Compared with healthy subjecs, the WAD group had smaller mandibular and head movement amplitudes for the continuous opening-closing tasks, but similar durations of total cycle time. This means that both mandibular and head movements were performed with a lower angular velocity, i.e., lower speed for the WAD group. Furthermore, the finding that the head lagged behind the mandible at the start of the first movement cycle reflects the fact that the anticipatory, "feed forward", positioning of the head seen in healthy subjects (Eriksson et al., 2000) was disturbed. In addition, compared with healthy subjects, the WAD group showed higher cycle-to-cycle variability of (i) head movement amplitudes and (ii) coordination of mandibular and head movement time points. This indicates an instability in the control of the integrated jaw-neck behavior in the WAD group. However, the spatiotemporal index for the mandibular movements in space, i.e., the combined movement of the mandible and the head, did not show any divergence as compared with that in healthy subjects. This notable finding may reflect an ability of the jaw-neck motor system to compensate for the instability in head-neck behavior to ensure an invariant, albeit "faulty", jaw function.

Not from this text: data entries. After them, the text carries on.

@[simp] theorem goto_buf (p : Phase) (s : State) : (goto p s).buf = s.buf := rfl
@[simp] theorem goto_fill (p : Phase) (s : State) : (goto p s).fill = s.fill := rfl
@[simp] theorem goto_vd (p : Phase) (s : State) : (goto p s).vd = s.vd := rfl
@[simp] theorem goto_csum (p : Phase) (s : State) : (goto p s).csum = s.csum := rfl
@[simp] theorem goto_csok (p : Phase) (s : State) : (goto p s).csok = s.csok := rfl
@[simp] theorem goto_ppm (p : Phase) (s : State) : (goto p s).ppm = s.ppm := rfl
@[simp] theorem goto_pv (p : Phase) (s : State) : (goto p s).pv = s.pv := rfl
@[simp] theorem goto_err (p : Phase) (s : State) : (goto p s).err = s.err := rfl
@[simp] theorem goto_strict (p : Phase) (s : State) : (goto p s).strict = s.strict := rfl
@[simp] theorem goto_inputs (p : Phase) (s : State) : (goto p s).inputs = s.inputs := rfl
@[simp] theorem goto_mode (p : Phase) (s : State) : (goto p s).mode = s.mode := rfl
@[simp] theorem goto_elapsed (p : Phase) (s : State) : (goto p s).elapsed = s.elapsed := rfl
@[simp] theorem goto_phase (p : Phase) (s : State) : (goto p s).phase = p := rfl
@[simp] theorem goto_report (p : Phase) (s : State) : (goto p s).report = s.report := rfl
@[simp] theorem goto_tx (p : Phase) (s : State) : (goto p s).tx = s.tx := rfl
@[simp] theorem goto_rx (p : Phase) (s : State) : (goto p s).rx = s.rx := rfl
@[simp] theorem goto_warmup (p : Phase) (s : State) : (goto p s).warmup = s.warmup := rfl
@[simp] theorem goto_settleDelay (p : Phase) (s : State) : (goto p s).settleDelay = s.settleDelay := rfl
@[simp] theorem goto_readTimeout (p : Phase) (s : State) : (goto p s).readTimeout = s.readTimeout := rfl

@[simp] theorem receiveByte_buf (b : Byte) (s : State) : (receiveByte b s).buf = s.buf := rfl
@[simp] theorem receiveByte_fill (b : Byte) (s : State) : (receiveByte b s).fill = s.fill := rfl
@[simp] theorem receiveByte_vd (b : Byte) (s : State) : (receiveByte b s).vd = s.vd := rfl
@[simp] theorem receiveByte_csum (b : Byte) (s : State) : (receiveByte b s).csum = s.csum := rfl
@[simp] theorem receiveByte_csok (b : Byte) (s : State) : (receiveByte b s).csok = s.csok := rfl
@[simp] theorem receiveByte_ppm (b : Byte) (s : State) : (receiveByte b s).ppm = s.ppm := rfl
@[simp] theorem receiveByte_pv (b : Byte) (s : State) : (receiveByte b s).pv = s.pv := rfl
@[simp] theorem receiveByte_err (b : Byte) (s : State) : (receiveByte b s).err = s.err := rfl
@[simp] theorem receiveByte_strict (b : Byte) (s : State) : (receiveByte b s).strict = s.strict := rfl
@[simp] theorem receiveByte_inputs (b : Byte) (s : State) : (receiveByte b s).inputs = s.inputs := rfl
@[simp] theorem receiveByte_mode (b : Byte) (s : State) : (receiveByte b s).mode = s.mode := rfl
@[simp] theorem receiveByte_elapsed (b : Byte) (s : State) : (receiveByte b s).elapsed = s.elapsed := rfl
@[simp] theorem receiveByte_phase (b : Byte) (s : State) : (receiveByte b s).phase = s.phase := rfl
@[simp] theorem receiveByte_report (b : Byte) (s : State) : (receiveByte b s).report = s.report := rfl
@[simp] theorem receiveByte_tx (b : Byte) (s : State) : (receiveByte b s).tx = s.tx := rfl
@[simp] theorem receiveByte_rx (b : Byte) (s : State) : (receiveByte b s).rx = s.rx ++ [b] := rfl
@[simp] theorem receiveByte_warmup (b : Byte) (s : State) : (receiveByte b s).warmup = s.warmup := rfl
@[simp] theorem receiveByte_settleDelay (b : Byte) (s : State) : (receiveByte b s).settleDelay = s.settleDelay := rfl
@[simp] theorem receiveByte_readTimeout (b : Byte) (s : State) : (receiveByte b s).readTimeout = s.readTimeout := rfl

@[simp] theorem present_buf (e : Event) (s : State) : (present e s).buf = s.buf := rfl
@[simp] theorem present_fill (e : Event) (s : State) : (present e s).fill = s.fill := rfl
@[simp] theorem present_vd (e : Event) (s : State) : (present e s).vd = s.vd := rfl
@[simp] theorem present_csum (e : Event) (s : State) : (present e s).csum = s.csum := rfl
@[simp] theorem present_csok (e : Event) (s : State) : (present e s).csok = s.csok := rfl
@[simp] theorem present_ppm (e : Event) (s : State) : (present e s).ppm = s.ppm := rfl
@[simp] theorem present_pv (e : Event) (s : State) : (present e s).pv = s.pv := rfl
@[simp] theorem present_err (e : Event) (s : State) : (present e s).err = s.err := rfl
@[simp] theorem present_strict (e : Event) (s : State) : (present e s).strict = s.strict := rfl
@[simp] theorem present_inputs (e : Event) (s : State) : (present e s).inputs = e :: s.inputs := rfl
@[simp] theorem present_mode (e : Event) (s : State) : (present e s).mode = s.mode := rfl
@[simp] theorem present_elapsed (e : Event) (s : State) : (present e s).elapsed = s.elapsed := rfl
@[simp] theorem present_phase (e : Event) (s : State) : (present e s).phase = s.phase := rfl
@[simp] theorem present_report (e : Event) (s : State) : (present e s).report = s.report := rfl
@[simp] theorem present_tx (e : Event) (s : State) : (present e s).tx = s.tx := rfl
@[simp] theorem present_rx (e : Event) (s : State) : (present e s).rx = s.rx := rfl
@[simp] theorem present_warmup (e : Event) (s : State) : (present e s).warmup = s.warmup := rfl
@[simp] theorem present_settleDelay (e : Event) (s : State) : (present e s).settleDelay = s.settleDelay := rfl
@[simp] theorem present_readTimeout (e : Event) (s : State) : (present e s).readTimeout = s.readTimeout := rfl

end Sys2Proof.Machine
end

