-- ==== Sys2Proof/Laws/Memory.lean ====
section
/-!
SUPPORT. The laws of the buffer: a read after a write, the canonical form, and a write past the
last listed offset.
-/

namespace Sys2Proof.Machine

theorem Memory.read_write_same (m : Memory) (a : Nat) (v : Byte) :
    Memory.read (Memory.write m a v) a = some v := by
  induction m with
  | nil => simp [Memory.write, Memory.read]
  | cons c m ih =>
    simp only [Memory.write]
    split
    · simp [Memory.read]
    · split
      · simp [Memory.read]
      · rename_i _ hne
        simp [Memory.read, Ne.symm hne, ih]

theorem Memory.read_write_other (m : Memory) (a b : Nat) (v : Byte) (h : b ≠ a) :
    Memory.read (Memory.write m a v) b = Memory.read m b := by
  induction m with
  | nil => simp [Memory.write, Memory.read, Ne.symm h]
  | cons c m ih =>
    simp only [Memory.write]
    split
    · simp [Memory.read, Ne.symm h]
    · split
      · rename_i _ hac
        simp [Memory.read, ← hac, Ne.symm h]
      · simp [Memory.read, ih]

/-- A listed offset holds a byte. -/
theorem Memory.read_of_mem : ∀ (m : Memory) (a : Nat), a ∈ m.map Prod.fst →
    ∃ b, Memory.read m a = some b := by
  intro m a h
  induction m with
  | nil => cases h
  | cons c m ih =>
    rcases List.mem_cons.mp h with rfl | h
    · exact ⟨c.2, if_pos rfl⟩
    · obtain ⟨b, hb⟩ := ih h
      unfold Memory.read
      split
      · exact ⟨c.2, rfl⟩
      · exact ⟨b, hb⟩

theorem Memory.mem_write {m : Memory} {a : Nat} {v : Byte} {c : Host.Cell}
    (h : c ∈ Memory.write m a v) : c = (a, v) ∨ c ∈ m := by
  induction m with
  | nil => simpa [Memory.write] using h
  | cons d m ih =>
    simp only [Memory.write] at h
    split at h
    · simpa using h
    · split at h
      · simp at h
        tauto
      · simp at h
        rcases h with h | h
        · exact .inr (by simp [h])
        · exact (ih h).imp id fun h => List.mem_cons_of_mem _ h

/-- A write at an offset of the buffer keeps the canonical form. -/
theorem Memory.write_wf {m : Memory} {a : Nat} {v : Byte} (ha : a < Config.frameLen)
    (h : Memory.wf m) : Memory.wf (Memory.write m a v) := by
  refine ⟨?_, fun c hc => ?_⟩
  · have hp := h.1
    clear h
    induction m with
    | nil => simp [Memory.write]
    | cons d m ih =>
      have hd := List.pairwise_cons.mp hp
      simp only [Memory.write]
      split
      · rename_i hlt
        refine List.pairwise_cons.mpr ⟨fun c hc => ?_, hp⟩
        rcases List.mem_cons.mp hc with rfl | hc
        · exact hlt
        · exact Nat.lt_trans hlt (hd.1 c hc)
      · split
        · rename_i _ heq
          exact List.pairwise_cons.mpr ⟨fun c hc => heq ▸ hd.1 c hc, hd.2⟩
        · rename_i hge hne
          refine List.pairwise_cons.mpr ⟨fun c hc => ?_, ih hd.2⟩
          rcases Memory.mem_write hc with rfl | hc
          · show d.1 < a
            omega
          · exact hd.1 c hc
  · rcases Memory.mem_write hc with rfl | hc
    · exact ha
    · exact h.2 c hc

theorem Memory.wf_nil : Memory.wf [] := by decide

/-- A write past every listed offset goes to the end. -/
theorem Memory.write_past {m : Memory} {a : Nat} {v : Byte} (h : ∀ c ∈ m, c.1 < a) :
    Memory.write m a v = m ++ [(a, v)] := by
  induction m with
  | nil => rfl
  | cons c m ih =>
    have hc := h c (by simp)
    have : ¬ a < c.1 := by omega
    have : ¬ a = c.1 := by omega
    simp [Memory.write, *, ih fun d hd => h d (by simp [hd])]

/-- An offset holds a value exactly when it is listed. -/
theorem Memory.read_isSome_iff (m : Memory) (a : Nat) :
    (Memory.read m a).isSome ↔ a ∈ m.map Prod.fst := by
  induction m with
  | nil => simp [Memory.read]
  | cons c m ih =>
    simp only [Memory.read, List.map_cons, List.mem_cons]
    split
    · simp_all
    · rename_i h
      simp [ih, Ne.symm h]

end Sys2Proof.Machine
end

Pain is probably a significant explanatory factor of the present findings of disturbed jaw function in the WAD group. It is known that trigeminal nociceptive input to the brain stem can reduce amplitude and speed of mandibular movements (Lund et al., 1991; Stohler, 1999; Svensson and Graven-Nielsen, 2001). Moreover, the fusimotor muscle spindle system has been proposed to play an important role in the development of musculoskeletal pain conditions (Johansson et al., 1999), and such a mechanism seems to exist also in the jaw system (Capra and Ro, 2000; Ro and Capra, 2001). Notably, it has recently been shown that reflex connections between chemosensitive muscle afferents and the fusimotor system also exist intersegmentally, i.e., between the trigeminal and cervical regions (Hellström et al., 2000). Support for an intersegmental cervico-trigeminal pain connection has been reported previously (Hu et al., 1993). Taken together, these data suggest a tight coupling between the jaw and neck sensory-motor systems for onset and spread of pain and dysfunction in the jaw and head-neck regions.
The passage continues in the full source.